If I understand the situation, your passport was issued in Oct 2009 and the earliest stamp in that passport is Oct 2011. For all practical purposes (driver's license and marriage -- which is a whole 'nother can of worms), you were living in your home country for those two years. Your driver's license was issued in Jan 2011 so, as far as they can tell, you were qualified to drive in your home country for nine months before moving to Japan. That should be enough to call you an experienced driver in your home country.

In my case, I had been living here for over 10 years before getting around to applying for a Japanese license. By that time I had renewed my license (during visits to the US) several times and at least one of the expired licenses was lost. But I had earlier licenses that matched times that I was apparently in the US (judging from passport stamps) and those earlier licenses had the same number (and were from the same State) as my current license so they accepted that as proof of experience without much hassle.

They want to see that you actually had the opportunity to use the license, thus gaining driving experience. Some people live in Japan without ever learning to drive then run off for a two-week trip to their home country to get a license solely for the purpose of not having to test as rigorously here in Japan as they would have if they followed the usual route. The cops are just trying to make sure you don't fall into that fraudulent category.

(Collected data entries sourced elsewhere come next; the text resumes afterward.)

-- ==== Sys2Proof/Laws/Decoding.lean ====
section
/-!
SUPPORT. Fields of an encoded word read back (04 R59 to R73): one lemma per place a field can stand in relative to the bits
read, and one per major opcode.
-/
namespace Sys2Proof

set_option Elab.async false

/-- A field read where it was put. -/
@[simp] theorem Decode.read_put {n : Nat} (x : BitVec n) (lo : Nat) (h : lo + n ≤ 32) :
    (Decode.put x lo).extractLsb' lo n = x := by
  ext i hi
  have h1 : lo + i < 32 := by omega
  have h2 : lo + i - lo = i := by omega
  have h3 : i < 32 := by omega
  have h4 : ¬ (lo + i < lo) := by omega
  simp only [Decode.put, BitVec.getElem_extractLsb', BitVec.getLsbD_shiftLeft, BitVec.getLsbD_setWidth, h1, h2, h3, h4,
    decide_true, decide_false, Bool.not_false, Bool.true_and]
  exact BitVec.getLsbD_eq_getElem hi

/-- Bits above a field hold nothing of it. -/
@[simp] theorem Decode.read_above {n : Nat} (x : BitVec n) (lo a m : Nat) (h : lo + n ≤ a) :
    (Decode.put x lo).extractLsb' a m = 0#m := by
  ext i hi
  simp only [Decode.put, BitVec.getElem_extractLsb', BitVec.getLsbD_shiftLeft, BitVec.getLsbD_setWidth, BitVec.getElem_zero]
  rw [BitVec.getLsbD_of_ge x _ (by omega)]
  simp

/-- Bits below a field hold nothing of it. -/
@[simp] theorem Decode.read_below {n : Nat} (x : BitVec n) (lo a m : Nat) (h : a + m ≤ lo) :
    (Decode.put x lo).extractLsb' a m = 0#m := by
  ext i hi
  have h1 : a + i < lo := by omega
  simp [Decode.put, h1]

/-- The issue versions the machine decodes put nothing into bit 31. -/
@[simp] theorem Decode.read_top (iv : BitVec 2) (h : iv.extractLsb' 1 1 = 0#1) : (Decode.put iv 30).extractLsb' 31 1 = 0#1 := by
  have e : (Decode.put iv 30).extractLsb' 31 1 = iv.extractLsb' 1 1 := by
    ext i hi
    have h0 : i = 0 := by omega
    subst h0
    simp [Decode.put]
  rw [e, h]

/-- The size codes of plain loads and stores leave out 111. -/
theorem Wf.loadSize_ne {z : BitVec 3} (h : Wf.loadSize z = true) : z ≠ 7#3 := by revert h; revert z; decide
theorem Wf.storeSize_ne {z : BitVec 3} (h : Wf.storeSize z = true) : z ≠ 7#3 := by revert h; revert z; decide

/-- A legal issue version has no high bit. -/
theorem Wf.ver_top {iv : BitVec 2} (h : Wf.ver iv = true) : iv.extractLsb' 1 1 = 0#1 := by
  revert h; revert iv; decide

/-- Likewise with a legal mark beside it. -/
theorem Wf.mark_top {iv : BitVec 2} {sc : BitVec 4} (h : Wf.mark iv sc = true) : iv.extractLsb' 1 1 = 0#1 := by
  revert h; revert iv sc; decide

/-- A word of major 0x01. -/
theorem decode_of_major01 {w : BitVec 32} (h : w.extractLsb' 31 1 = 0#1) (m : w.extractLsb' 24 6 = 0x01#6) :
    decode w = Decode.major01 w := by
  delta decode; rw [h, m]; rfl

/-- A word of major 0x02. -/
theorem decode_of_major02 {w : BitVec 32} (h : w.extractLsb' 31 1 = 0#1) (m : w.extractLsb' 24 6 = 0x02#6) :
    decode w = Decode.major02 w := by
  delta decode; rw [h, m]; rfl

/-- A word of major 0x03. -/
theorem decode_of_major03 {w : BitVec 32} (h : w.extractLsb' 31 1 = 0#1) (m : w.extractLsb' 24 6 = 0x03#6) :
    decode w = Decode.major03 w := by
  delta decode; rw [h, m]; rfl

/-- A word of major 0x04. -/
theorem decode_of_major04 {w : BitVec 32} (h : w.extractLsb' 31 1 = 0#1) (m : w.extractLsb' 24 6 = 0x04#6) :
    decode w = Decode.major04 w := by
  delta decode; rw [h, m]; rfl

/-- A word of major 0x05. -/
theorem decode_of_major05 {w : BitVec 32} (h : w.extractLsb' 31 1 = 0#1) (m : w.extractLsb' 24 6 = 0x05#6) :
    decode w = Decode.major05 w := by
  delta decode; rw [h, m]; rfl

/-- A word of major 0x06. -/
theorem decode_of_major06 {w : BitVec 32} (h : w.extractLsb' 31 1 = 0#1) (m : w.extractLsb' 24 6 = 0x06#6) :
    decode w = Decode.major06 w := by
  delta decode; rw [h, m]; rfl

/-- A word of major 0x07. -/
theorem decode_of_major07 {w : BitVec 32} (h : w.extractLsb' 31 1 = 0#1) (m : w.extractLsb' 24 6 = 0x07#6) :
    decode w = Decode.major07 w := by
  delta decode; rw [h, m]; rfl

/-- A word of major 0x08. -/
theorem decode_of_major08 {w : BitVec 32} (h : w.extractLsb' 31 1 = 0#1) (m : w.extractLsb' 24 6 = 0x08#6) :
    decode w = Decode.major08 w := by
  delta decode; rw [h, m]; rfl

/-- A word of major 0x09. -/
theorem decode_of_major09 {w : BitVec 32} (h : w.extractLsb' 31 1 = 0#1) (m : w.extractLsb' 24 6 = 0x09#6) :
    decode w = Decode.major09 w := by
  delta decode; rw [h, m]; rfl

/-- A word of major 0x0A. -/
theorem decode_of_major0A {w : BitVec 32} (h : w.extractLsb' 31 1 = 0#1) (m : w.extractLsb' 24 6 = 0x0A#6) :
    decode w = Decode.major0A w := by
  delta decode; rw [h, m]; rfl

/-- A word of major 0x0B. -/
theorem decode_of_major0B {w : BitVec 32} (h : w.extractLsb' 31 1 = 0#1) (m : w.extractLsb' 24 6 = 0x0B#6) :
    decode w = Decode.major0B w := by
  delta decode; rw [h, m]; rfl

/-- A word of major 0x0C. -/
theorem decode_of_major0C {w : BitVec 32} (h : w.extractLsb' 31 1 = 0#1) (m : w.extractLsb' 24 6 = 0x0C#6) :
    decode w = Decode.major0C w := by
  delta decode; rw [h, m]; rfl

/-- A word of major 0x0D. -/
theorem decode_of_major0D {w : BitVec 32} (h : w.extractLsb' 31 1 = 0#1) (m : w.extractLsb' 24 6 = 0x0D#6) :
    decode w = Decode.major0D w := by
  delta decode; rw [h, m]; rfl

/-- A word of major 0x0F. -/
theorem decode_of_major0F {w : BitVec 32} (h : w.extractLsb' 31 1 = 0#1) (m : w.extractLsb' 24 6 = 0x0F#6) :
    decode w = Decode.major0F w := by
  delta decode; rw [h, m]; rfl

/-- A word of major 0x10. -/
theorem decode_of_major10 {w : BitVec 32} (h : w.extractLsb' 31 1 = 0#1) (m : w.extractLsb' 24 6 = 0x10#6) :
    decode w = Decode.major10 w := by
  delta decode; rw [h, m]; rfl

/-- A word of major 0x11. -/
theorem decode_of_major11 {w : BitVec 32} (h : w.extractLsb' 31 1 = 0#1) (m : w.extractLsb' 24 6 = 0x11#6) :
    decode w = Decode.major11 w := by
  delta decode; rw [h, m]; rfl

/-- A word of major 0x12. -/
theorem decode_of_major12 {w : BitVec 32} (h : w.extractLsb' 31 1 = 0#1) (m : w.extractLsb' 24 6 = 0x12#6) :
    decode w = Decode.major12 w := by
  delta decode; rw [h, m]; rfl

/-- A word of major 0x13. -/
theorem decode_of_major13 {w : BitVec 32} (h : w.extractLsb' 31 1 = 0#1) (m : w.extractLsb' 24 6 = 0x13#6) :
    decode w = Decode.major13 w := by
  delta decode; rw [h, m]; rfl

/-- A word of major 0x14. -/
theorem decode_of_major14 {w : BitVec 32} (h : w.extractLsb' 31 1 = 0#1) (m : w.extractLsb' 24 6 = 0x14#6) :
    decode w = Decode.major14 w := by
  delta decode; rw [h, m]; rfl

/-- A word of major 0x15. -/
theorem decode_of_major15 {w : BitVec 32} (h : w.extractLsb' 31 1 = 0#1) (m : w.extractLsb' 24 6 = 0x15#6) :
    decode w = Decode.major15 w := by
  delta decode; rw [h, m]; rfl

/-- A word of major 0x16. -/
theorem decode_of_major16 {w : BitVec 32} (h : w.extractLsb' 31 1 = 0#1) (m : w.extractLsb' 24 6 = 0x16#6) :
    decode w = Decode.major16 w := by
  delta decode; rw [h, m]; rfl

/-- A word of major 0x17. -/
theorem decode_of_major17 {w : BitVec 32} (h : w.extractLsb' 31 1 = 0#1) (m : w.extractLsb' 24 6 = 0x17#6) :
    decode w = Decode.major17 w := by
  delta decode; rw [h, m]; rfl

/-- A word of major 0x18. -/
theorem decode_of_major18 {w : BitVec 32} (h : w.extractLsb' 31 1 = 0#1) (m : w.extractLsb' 24 6 = 0x18#6) :
    decode w = Decode.major18 w := by
  delta decode; rw [h, m]; rfl

/-- A word of major 0x19. -/
theorem decode_of_major19 {w : BitVec 32} (h : w.extractLsb' 31 1 = 0#1) (m : w.extractLsb' 24 6 = 0x19#6) :
    decode w = Decode.major19 w := by
  delta decode; rw [h, m]; rfl

/-- A word of major 0x1A. -/
theorem decode_of_major1A {w : BitVec 32} (h : w.extractLsb' 31 1 = 0#1) (m : w.extractLsb' 24 6 = 0x1A#6) :
    decode w = Decode.major1A w := by
  delta decode; rw [h, m]; rfl

/-- A word of major 0x1B. -/
theorem decode_of_major1B {w : BitVec 32} (h : w.extractLsb' 31 1 = 0#1) (m : w.extractLsb' 24 6 = 0x1B#6) :
    decode w = Decode.major1B w := by
  delta decode; rw [h, m]; rfl

/-- A word of major 0x1C. -/
theorem decode_of_major1C {w : BitVec 32} (h : w.extractLsb' 31 1 = 0#1) (m : w.extractLsb' 24 6 = 0x1C#6) :
    decode w = Decode.major1C w := by
  delta decode; rw [h, m]; rfl

/-- A word of major 0x1D. -/
theorem decode_of_major1D {w : BitVec 32} (h : w.extractLsb' 31 1 = 0#1) (m : w.extractLsb' 24 6 = 0x1D#6) :
    decode w = Decode.major1D w := by
  delta decode; rw [h, m]; rfl

/-- A word of major 0x1E. -/
theorem decode_of_major1E {w : BitVec 32} (h : w.extractLsb' 31 1 = 0#1) (m : w.extractLsb' 24 6 = 0x1E#6) :
    decode w = Decode.major1E w := by
  delta decode; rw [h, m]; rfl

/-- A word of major 0x1F. -/
theorem decode_of_major1F {w : BitVec 32} (h : w.extractLsb' 31 1 = 0#1) (m : w.extractLsb' 24 6 = 0x1F#6) :
    decode w = Decode.major1F w := by
  delta decode; rw [h, m]; rfl

/-- A word of major 0x20. -/
theorem decode_of_major20 {w : BitVec 32} (h : w.extractLsb' 31 1 = 0#1) (m : w.extractLsb' 24 6 = 0x20#6) :
    decode w = Decode.major20 w := by
  delta decode; rw [h, m]; rfl

/-- A word of major 0x21. -/
theorem decode_of_major21 {w : BitVec 32} (h : w.extractLsb' 31 1 = 0#1) (m : w.extractLsb' 24 6 = 0x21#6) :
    decode w = Decode.major21 w := by
  delta decode; rw [h, m]; rfl

/-- A word of major 0x22. -/
theorem decode_of_major22 {w : BitVec 32} (h : w.extractLsb' 31 1 = 0#1) (m : w.extractLsb' 24 6 = 0x22#6) :
    decode w = Decode.major22 w := by
  delta decode; rw [h, m]; rfl

/-- A word of major 0x23. -/
theorem decode_of_major23 {w : BitVec 32} (h : w.extractLsb' 31 1 = 0#1) (m : w.extractLsb' 24 6 = 0x23#6) :
    decode w = Decode.major23 w := by
  delta decode; rw [h, m]; rfl

/-- A word of major 0x24. -/
theorem decode_of_major24 {w : BitVec 32} (h : w.extractLsb' 31 1 = 0#1) (m : w.extractLsb' 24 6 = 0x24#6) :
    decode w = Decode.major24 w := by
  delta decode; rw [h, m]; rfl

/-- A word of major 0x25. -/
theorem decode_of_major25 {w : BitVec 32} (h : w.extractLsb' 31 1 = 0#1) (m : w.extractLsb' 24 6 = 0x25#6) :
    decode w = Decode.major25 w := by
  delta decode; rw [h, m]; rfl

/-- A word of major 0x26. -/
theorem decode_of_major26 {w : BitVec 32} (h : w.extractLsb' 31 1 = 0#1) (m : w.extractLsb' 24 6 = 0x26#6) :
    decode w = Decode.major26 w := by
  delta decode; rw [h, m]; rfl

/-- A word of major 0x27. -/
theorem decode_of_major27 {w : BitVec 32} (h : w.extractLsb' 31 1 = 0#1) (m : w.extractLsb' 24 6 = 0x27#6) :
    decode w = Decode.major27 w := by
  delta decode; rw [h, m]; rfl

/-- A word of major 0x28. -/
theorem decode_of_major28 {w : BitVec 32} (h : w.extractLsb' 31 1 = 0#1) (m : w.extractLsb' 24 6 = 0x28#6) :
    decode w = Decode.major28 w := by
  delta decode; rw [h, m]; rfl

/-- A word of major 0x29. -/
theorem decode_of_major29 {w : BitVec 32} (h : w.extractLsb' 31 1 = 0#1) (m : w.extractLsb' 24 6 = 0x29#6) :
    decode w = Decode.major29 w := by
  delta decode; rw [h, m]; rfl

/-- A word of major 0x2A. -/
theorem decode_of_major2A {w : BitVec 32} (h : w.extractLsb' 31 1 = 0#1) (m : w.extractLsb' 24 6 = 0x2A#6) :
    decode w = Decode.major2A w := by
  delta decode; rw [h, m]; rfl

/-- A word of major 0x2B. -/
theorem decode_of_major2B {w : BitVec 32} (h : w.extractLsb' 31 1 = 0#1) (m : w.extractLsb' 24 6 = 0x2B#6) :
    decode w = Decode.major2B w := by
  delta decode; rw [h, m]; rfl

/-- A word of major 0x2C. -/
theorem decode_of_major2C {w : BitVec 32} (h : w.extractLsb' 31 1 = 0#1) (m : w.extractLsb' 24 6 = 0x2C#6) :
    decode w = Decode.major2C w := by
  delta decode; rw [h, m]; rfl

/-- A word of major 0x30. -/
theorem decode_of_major30 {w : BitVec 32} (h : w.extractLsb' 31 1 = 0#1) (m : w.extractLsb' 24 6 = 0x30#6) :
    decode w = Decode.major30 w := by
  delta decode; rw [h, m]; rfl

/-- A word of major 0x31. -/
theorem decode_of_major31 {w : BitVec 32} (h : w.extractLsb' 31 1 = 0#1) (m : w.extractLsb' 24 6 = 0x31#6) :
    decode w = Decode.major31 w := by
  delta decode; rw [h, m]; rfl

/-- A word of major 0x32. -/
theorem decode_of_major32 {w : BitVec 32} (h : w.extractLsb' 31 1 = 0#1) (m : w.extractLsb' 24 6 = 0x32#6) :
    decode w = Decode.major32 w := by
  delta decode; rw [h, m]; rfl

/-- A word of major 0x33. -/
theorem decode_of_major33 {w : BitVec 32} (h : w.extractLsb' 31 1 = 0#1) (m : w.extractLsb' 24 6 = 0x33#6) :
    decode w = Decode.major33 w := by
  delta decode; rw [h, m]; rfl

/-- A word of major 0x34. -/
theorem decode_of_major34 {w : BitVec 32} (h : w.extractLsb' 31 1 = 0#1) (m : w.extractLsb' 24 6 = 0x34#6) :
    decode w = Decode.major34 w := by
  delta decode; rw [h, m]; rfl

/-- A word of major 0x35. -/
theorem decode_of_major35 {w : BitVec 32} (h : w.extractLsb' 31 1 = 0#1) (m : w.extractLsb' 24 6 = 0x35#6) :
    decode w = Decode.major35 w := by
  delta decode; rw [h, m]; rfl

/-- A word of major 0x36. -/
theorem decode_of_major36 {w : BitVec 32} (h : w.extractLsb' 31 1 = 0#1) (m : w.extractLsb' 24 6 = 0x36#6) :
    decode w = Decode.major36 w := by
  delta decode; rw [h, m]; rfl

/-- A word of major 0x37. -/
theorem decode_of_major37 {w : BitVec 32} (h : w.extractLsb' 31 1 = 0#1) (m : w.extractLsb' 24 6 = 0x37#6) :
    decode w = Decode.major37 w := by
  delta decode; rw [h, m]; rfl

/-- A word of major 0x38. -/
theorem decode_of_major38 {w : BitVec 32} (h : w.extractLsb' 31 1 = 0#1) (m : w.extractLsb' 24 6 = 0x38#6) :
    decode w = Decode.major38 w := by
  delta decode; rw [h, m]; rfl

/-- A word of major 0x39. -/
theorem decode_of_major39 {w : BitVec 32} (h : w.extractLsb' 31 1 = 0#1) (m : w.extractLsb' 24 6 = 0x39#6) :
    decode w = Decode.major39 w := by
  delta decode; rw [h, m]; rfl

/-- A word of major 0x3A. -/
theorem decode_of_major3A {w : BitVec 32} (h : w.extractLsb' 31 1 = 0#1) (m : w.extractLsb' 24 6 = 0x3A#6) :
    decode w = Decode.major3A w := by
  delta decode; rw [h, m]; rfl

/-- A word of major 0x3C. -/
theorem decode_of_major3C {w : BitVec 32} (h : w.extractLsb' 31 1 = 0#1) (m : w.extractLsb' 24 6 = 0x3C#6) :
    decode w = Decode.major3C w := by
  delta decode; rw [h, m]; rfl

/-- A word of major 0x3D. -/
theorem decode_of_major3D {w : BitVec 32} (h : w.extractLsb' 31 1 = 0#1) (m : w.extractLsb' 24 6 = 0x3D#6) :
    decode w = Decode.major3D w := by
  delta decode; rw [h, m]; rfl

/-- A word of major 0x3E. -/
theorem decode_of_major3E {w : BitVec 32} (h : w.extractLsb' 31 1 = 0#1) (m : w.extractLsb' 24 6 = 0x3E#6) :
    decode w = Decode.major3E w := by
  delta decode; rw [h, m]; rfl

/-- A word of major 0x3F. -/
theorem decode_of_major3F {w : BitVec 32} (h : w.extractLsb' 31 1 = 0#1) (m : w.extractLsb' 24 6 = 0x3F#6) :
    decode w = Decode.major3F w := by
  delta decode; rw [h, m]; rfl

end Sys2Proof
end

From what you've said so far, it seems you're covered.


----------



## docdemort (Jan 24, 2016)

ok next question. and this is a tough one, because there is no-way anyone would know this information, only best guess.
besides just looking at the dates on the ID, and then confirming, ok hes proved he used it.
That all aside, what further "verification" is done, if any, to confirm, the ID, is in fact,
legit, and valid as a drivers license? assuming all visuals, pass, and such. Im just asking
how much communication, or verification, does the JAF, after this fact, check with the US,
to verify its authenticity? From what I understand, they only validate, physically. They dont, 
send it into the US embassy, for validation, or check online. What do you think?


----------



## larabell (Sep 10, 2007)

Just as a rough guess, I'd say none. But... (a) I've seen a publication in the past that lists the various tricks for validating licenses from different countries so you can bet that both JAF and the NPA (who administer licenses here) can spot a forgery as well as someone in the States, and (b) a lot of data is accessible by computer these days (State-to-state, at least, but there's no guarantee that the NPA doesn't have access to your driving record). So it's possible they do check... but I didn't get the impression when I went through that they do anything other than verify that you have/had a valid license long enough to be considered a qualified driver as opposed to a rank beginner. But if they do, I'd expect that to happen after you submit the application. The JAF really only does the translation and not much else.


----------